> _Data to use_
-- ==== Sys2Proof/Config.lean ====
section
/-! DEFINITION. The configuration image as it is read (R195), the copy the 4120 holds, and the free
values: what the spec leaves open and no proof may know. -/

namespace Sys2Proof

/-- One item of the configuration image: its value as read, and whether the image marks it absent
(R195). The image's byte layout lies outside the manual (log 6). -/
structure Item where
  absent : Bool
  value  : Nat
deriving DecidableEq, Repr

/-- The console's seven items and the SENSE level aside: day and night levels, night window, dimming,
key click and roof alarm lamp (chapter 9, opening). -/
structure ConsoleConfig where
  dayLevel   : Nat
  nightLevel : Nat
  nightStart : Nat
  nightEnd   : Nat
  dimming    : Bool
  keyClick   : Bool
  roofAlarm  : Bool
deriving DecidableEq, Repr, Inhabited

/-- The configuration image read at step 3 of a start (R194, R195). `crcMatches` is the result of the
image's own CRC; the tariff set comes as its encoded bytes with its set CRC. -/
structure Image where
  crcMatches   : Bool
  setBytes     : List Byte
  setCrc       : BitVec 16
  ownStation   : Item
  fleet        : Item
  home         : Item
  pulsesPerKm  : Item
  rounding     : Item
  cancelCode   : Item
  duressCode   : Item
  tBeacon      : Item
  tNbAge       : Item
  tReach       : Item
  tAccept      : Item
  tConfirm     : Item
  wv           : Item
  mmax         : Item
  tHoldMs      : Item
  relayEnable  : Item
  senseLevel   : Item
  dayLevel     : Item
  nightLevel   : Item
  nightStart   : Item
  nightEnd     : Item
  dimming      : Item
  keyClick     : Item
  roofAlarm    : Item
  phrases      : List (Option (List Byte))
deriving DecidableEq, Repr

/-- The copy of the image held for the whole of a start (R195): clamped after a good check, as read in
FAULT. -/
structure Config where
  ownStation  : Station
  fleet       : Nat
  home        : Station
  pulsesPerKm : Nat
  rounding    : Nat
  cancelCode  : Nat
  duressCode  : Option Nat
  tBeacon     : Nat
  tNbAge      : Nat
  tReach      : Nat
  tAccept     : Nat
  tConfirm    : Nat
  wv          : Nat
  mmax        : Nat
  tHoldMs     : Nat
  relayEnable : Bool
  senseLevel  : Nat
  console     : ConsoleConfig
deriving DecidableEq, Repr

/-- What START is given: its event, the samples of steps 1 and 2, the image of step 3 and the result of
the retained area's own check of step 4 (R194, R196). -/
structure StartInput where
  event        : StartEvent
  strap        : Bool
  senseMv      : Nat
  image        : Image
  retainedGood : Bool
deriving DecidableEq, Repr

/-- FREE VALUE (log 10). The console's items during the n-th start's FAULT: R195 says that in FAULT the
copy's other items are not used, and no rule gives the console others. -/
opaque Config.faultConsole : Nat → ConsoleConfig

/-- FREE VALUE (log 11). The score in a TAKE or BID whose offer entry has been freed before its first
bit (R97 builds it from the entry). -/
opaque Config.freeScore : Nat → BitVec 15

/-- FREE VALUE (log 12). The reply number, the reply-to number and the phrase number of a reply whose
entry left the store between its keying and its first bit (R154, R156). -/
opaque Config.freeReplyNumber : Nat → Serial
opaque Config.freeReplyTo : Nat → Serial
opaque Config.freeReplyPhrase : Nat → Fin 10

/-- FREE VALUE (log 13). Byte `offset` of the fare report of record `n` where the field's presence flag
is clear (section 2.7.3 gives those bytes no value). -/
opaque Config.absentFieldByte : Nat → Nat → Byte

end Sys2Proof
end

* * *

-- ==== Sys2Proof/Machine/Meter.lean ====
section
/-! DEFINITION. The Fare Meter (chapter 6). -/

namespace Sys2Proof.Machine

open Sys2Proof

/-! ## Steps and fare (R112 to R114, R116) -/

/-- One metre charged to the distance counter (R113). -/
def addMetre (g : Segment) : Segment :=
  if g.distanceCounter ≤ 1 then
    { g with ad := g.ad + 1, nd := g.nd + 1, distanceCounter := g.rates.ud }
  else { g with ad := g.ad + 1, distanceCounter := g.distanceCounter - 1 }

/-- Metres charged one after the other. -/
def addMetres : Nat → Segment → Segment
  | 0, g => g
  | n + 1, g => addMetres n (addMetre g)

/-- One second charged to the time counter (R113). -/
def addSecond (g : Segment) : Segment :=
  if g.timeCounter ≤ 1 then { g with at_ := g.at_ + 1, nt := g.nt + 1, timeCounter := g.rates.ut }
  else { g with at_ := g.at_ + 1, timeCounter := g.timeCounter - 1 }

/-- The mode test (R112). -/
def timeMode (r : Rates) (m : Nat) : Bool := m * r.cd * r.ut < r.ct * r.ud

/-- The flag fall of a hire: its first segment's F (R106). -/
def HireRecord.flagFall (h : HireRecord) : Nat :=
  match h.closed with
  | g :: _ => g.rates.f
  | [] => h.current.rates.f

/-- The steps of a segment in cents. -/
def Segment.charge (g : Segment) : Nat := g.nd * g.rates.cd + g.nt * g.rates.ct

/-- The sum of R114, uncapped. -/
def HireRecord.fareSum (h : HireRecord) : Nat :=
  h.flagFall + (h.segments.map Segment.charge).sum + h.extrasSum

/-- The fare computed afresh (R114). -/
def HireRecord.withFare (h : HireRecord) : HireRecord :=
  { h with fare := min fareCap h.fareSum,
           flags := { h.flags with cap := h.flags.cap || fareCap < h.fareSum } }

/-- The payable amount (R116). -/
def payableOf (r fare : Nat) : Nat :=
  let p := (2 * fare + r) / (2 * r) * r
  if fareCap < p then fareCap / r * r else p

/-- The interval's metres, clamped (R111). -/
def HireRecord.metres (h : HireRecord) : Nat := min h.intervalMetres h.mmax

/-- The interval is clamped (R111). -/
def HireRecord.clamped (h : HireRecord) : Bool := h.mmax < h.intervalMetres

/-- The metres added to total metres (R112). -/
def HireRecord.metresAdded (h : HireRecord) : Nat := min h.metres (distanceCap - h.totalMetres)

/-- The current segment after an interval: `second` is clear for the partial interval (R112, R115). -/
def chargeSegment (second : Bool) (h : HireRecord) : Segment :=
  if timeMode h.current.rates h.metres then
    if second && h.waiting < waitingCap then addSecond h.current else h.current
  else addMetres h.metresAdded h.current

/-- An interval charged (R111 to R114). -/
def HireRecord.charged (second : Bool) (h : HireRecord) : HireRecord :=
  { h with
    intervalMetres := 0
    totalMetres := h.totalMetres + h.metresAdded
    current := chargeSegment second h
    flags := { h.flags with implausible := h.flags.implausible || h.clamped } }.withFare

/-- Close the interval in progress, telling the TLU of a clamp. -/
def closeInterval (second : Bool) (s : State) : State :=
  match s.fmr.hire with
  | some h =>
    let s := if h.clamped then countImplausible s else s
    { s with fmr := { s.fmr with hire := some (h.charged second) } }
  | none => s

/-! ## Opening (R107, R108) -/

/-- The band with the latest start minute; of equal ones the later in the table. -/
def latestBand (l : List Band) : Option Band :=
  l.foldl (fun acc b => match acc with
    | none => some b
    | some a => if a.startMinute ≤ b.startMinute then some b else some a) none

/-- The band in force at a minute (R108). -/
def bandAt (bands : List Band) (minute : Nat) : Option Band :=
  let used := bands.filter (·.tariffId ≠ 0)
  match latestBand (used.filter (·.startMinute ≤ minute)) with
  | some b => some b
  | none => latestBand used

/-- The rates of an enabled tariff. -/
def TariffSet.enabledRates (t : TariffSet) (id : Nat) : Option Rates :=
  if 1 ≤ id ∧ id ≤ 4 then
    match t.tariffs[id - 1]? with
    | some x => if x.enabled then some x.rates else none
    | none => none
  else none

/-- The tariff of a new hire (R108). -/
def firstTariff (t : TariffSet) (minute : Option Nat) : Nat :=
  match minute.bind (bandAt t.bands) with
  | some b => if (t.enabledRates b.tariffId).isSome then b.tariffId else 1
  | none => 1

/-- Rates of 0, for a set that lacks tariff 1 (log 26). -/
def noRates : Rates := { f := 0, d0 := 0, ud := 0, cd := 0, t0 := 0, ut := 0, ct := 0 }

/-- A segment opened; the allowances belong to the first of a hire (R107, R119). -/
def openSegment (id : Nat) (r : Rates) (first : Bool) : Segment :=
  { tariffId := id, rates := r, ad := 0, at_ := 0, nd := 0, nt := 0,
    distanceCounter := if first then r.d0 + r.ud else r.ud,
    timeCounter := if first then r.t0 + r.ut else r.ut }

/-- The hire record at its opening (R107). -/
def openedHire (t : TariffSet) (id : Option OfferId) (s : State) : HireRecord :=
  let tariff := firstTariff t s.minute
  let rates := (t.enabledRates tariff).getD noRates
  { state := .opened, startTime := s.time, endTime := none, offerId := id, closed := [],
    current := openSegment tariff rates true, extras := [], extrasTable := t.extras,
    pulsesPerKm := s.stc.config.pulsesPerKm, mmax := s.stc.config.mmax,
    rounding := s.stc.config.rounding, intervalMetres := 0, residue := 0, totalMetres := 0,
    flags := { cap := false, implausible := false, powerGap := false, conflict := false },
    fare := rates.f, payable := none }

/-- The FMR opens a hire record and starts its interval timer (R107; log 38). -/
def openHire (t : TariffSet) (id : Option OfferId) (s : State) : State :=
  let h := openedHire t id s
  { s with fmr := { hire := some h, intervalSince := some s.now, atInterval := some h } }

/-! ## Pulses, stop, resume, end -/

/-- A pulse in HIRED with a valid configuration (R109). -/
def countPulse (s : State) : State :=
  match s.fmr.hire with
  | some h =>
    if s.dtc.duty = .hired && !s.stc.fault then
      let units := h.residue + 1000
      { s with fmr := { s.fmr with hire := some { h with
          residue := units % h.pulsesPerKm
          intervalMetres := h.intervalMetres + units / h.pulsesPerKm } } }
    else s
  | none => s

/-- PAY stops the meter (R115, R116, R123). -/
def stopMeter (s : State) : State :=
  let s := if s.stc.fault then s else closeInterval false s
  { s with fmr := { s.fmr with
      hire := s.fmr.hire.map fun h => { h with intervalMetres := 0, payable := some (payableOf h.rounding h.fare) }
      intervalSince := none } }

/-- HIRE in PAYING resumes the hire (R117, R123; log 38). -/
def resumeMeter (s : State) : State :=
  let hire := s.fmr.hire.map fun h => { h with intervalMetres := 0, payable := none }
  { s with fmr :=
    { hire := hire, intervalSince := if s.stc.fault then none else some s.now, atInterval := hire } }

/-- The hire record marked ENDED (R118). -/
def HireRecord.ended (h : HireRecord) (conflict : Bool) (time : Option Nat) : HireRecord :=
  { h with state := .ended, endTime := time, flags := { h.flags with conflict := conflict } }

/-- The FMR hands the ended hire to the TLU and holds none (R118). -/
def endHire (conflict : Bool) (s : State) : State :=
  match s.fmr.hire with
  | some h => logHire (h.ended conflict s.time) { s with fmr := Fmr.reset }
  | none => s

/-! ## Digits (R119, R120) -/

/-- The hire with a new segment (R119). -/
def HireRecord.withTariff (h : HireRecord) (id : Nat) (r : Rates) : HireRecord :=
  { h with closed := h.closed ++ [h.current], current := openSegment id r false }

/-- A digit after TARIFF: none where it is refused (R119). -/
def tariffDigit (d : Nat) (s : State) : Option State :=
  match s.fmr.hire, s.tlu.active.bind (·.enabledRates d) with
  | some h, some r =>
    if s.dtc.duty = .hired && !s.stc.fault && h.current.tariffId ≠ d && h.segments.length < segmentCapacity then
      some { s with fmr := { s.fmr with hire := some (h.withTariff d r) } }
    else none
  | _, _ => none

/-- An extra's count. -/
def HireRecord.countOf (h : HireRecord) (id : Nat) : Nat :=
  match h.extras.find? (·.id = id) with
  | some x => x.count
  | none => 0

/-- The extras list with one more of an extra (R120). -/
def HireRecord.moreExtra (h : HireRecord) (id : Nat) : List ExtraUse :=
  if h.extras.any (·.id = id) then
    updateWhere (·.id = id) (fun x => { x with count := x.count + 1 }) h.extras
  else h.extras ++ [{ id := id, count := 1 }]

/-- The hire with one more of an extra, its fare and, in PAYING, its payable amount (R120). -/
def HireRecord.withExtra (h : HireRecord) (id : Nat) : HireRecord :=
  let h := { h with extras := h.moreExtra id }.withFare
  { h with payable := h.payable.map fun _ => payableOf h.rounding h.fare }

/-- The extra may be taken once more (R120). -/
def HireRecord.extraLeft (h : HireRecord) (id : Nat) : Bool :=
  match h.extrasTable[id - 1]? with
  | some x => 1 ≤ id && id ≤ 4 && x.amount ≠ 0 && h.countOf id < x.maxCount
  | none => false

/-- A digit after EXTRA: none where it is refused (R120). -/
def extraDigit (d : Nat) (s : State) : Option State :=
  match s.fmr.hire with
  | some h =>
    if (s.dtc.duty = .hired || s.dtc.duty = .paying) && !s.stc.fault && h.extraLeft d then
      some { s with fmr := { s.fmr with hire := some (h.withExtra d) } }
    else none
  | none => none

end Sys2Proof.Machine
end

> _Task prompt_
What do the lines above say from the one containing "def HireRecord.countOf (h" down to the one containing "else h.extras ++"? Return them exactly, both end lines included, and only them.

> _Answer for the task_
def HireRecord.countOf (h : HireRecord) (id : Nat) : Nat :=
  match h.extras.find? (·.id = id) with
  | some x => x.count
  | none => 0

/-- The extras list with one more of an extra (R120). -/
def HireRecord.moreExtra (h : HireRecord) (id : Nat) : List ExtraUse :=
  if h.extras.any (·.id = id) then
    updateWhere (·.id = id) (fun x => { x with count := x.count + 1 }) h.extras
  else h.extras ++ [{ id := id, count := 1 }]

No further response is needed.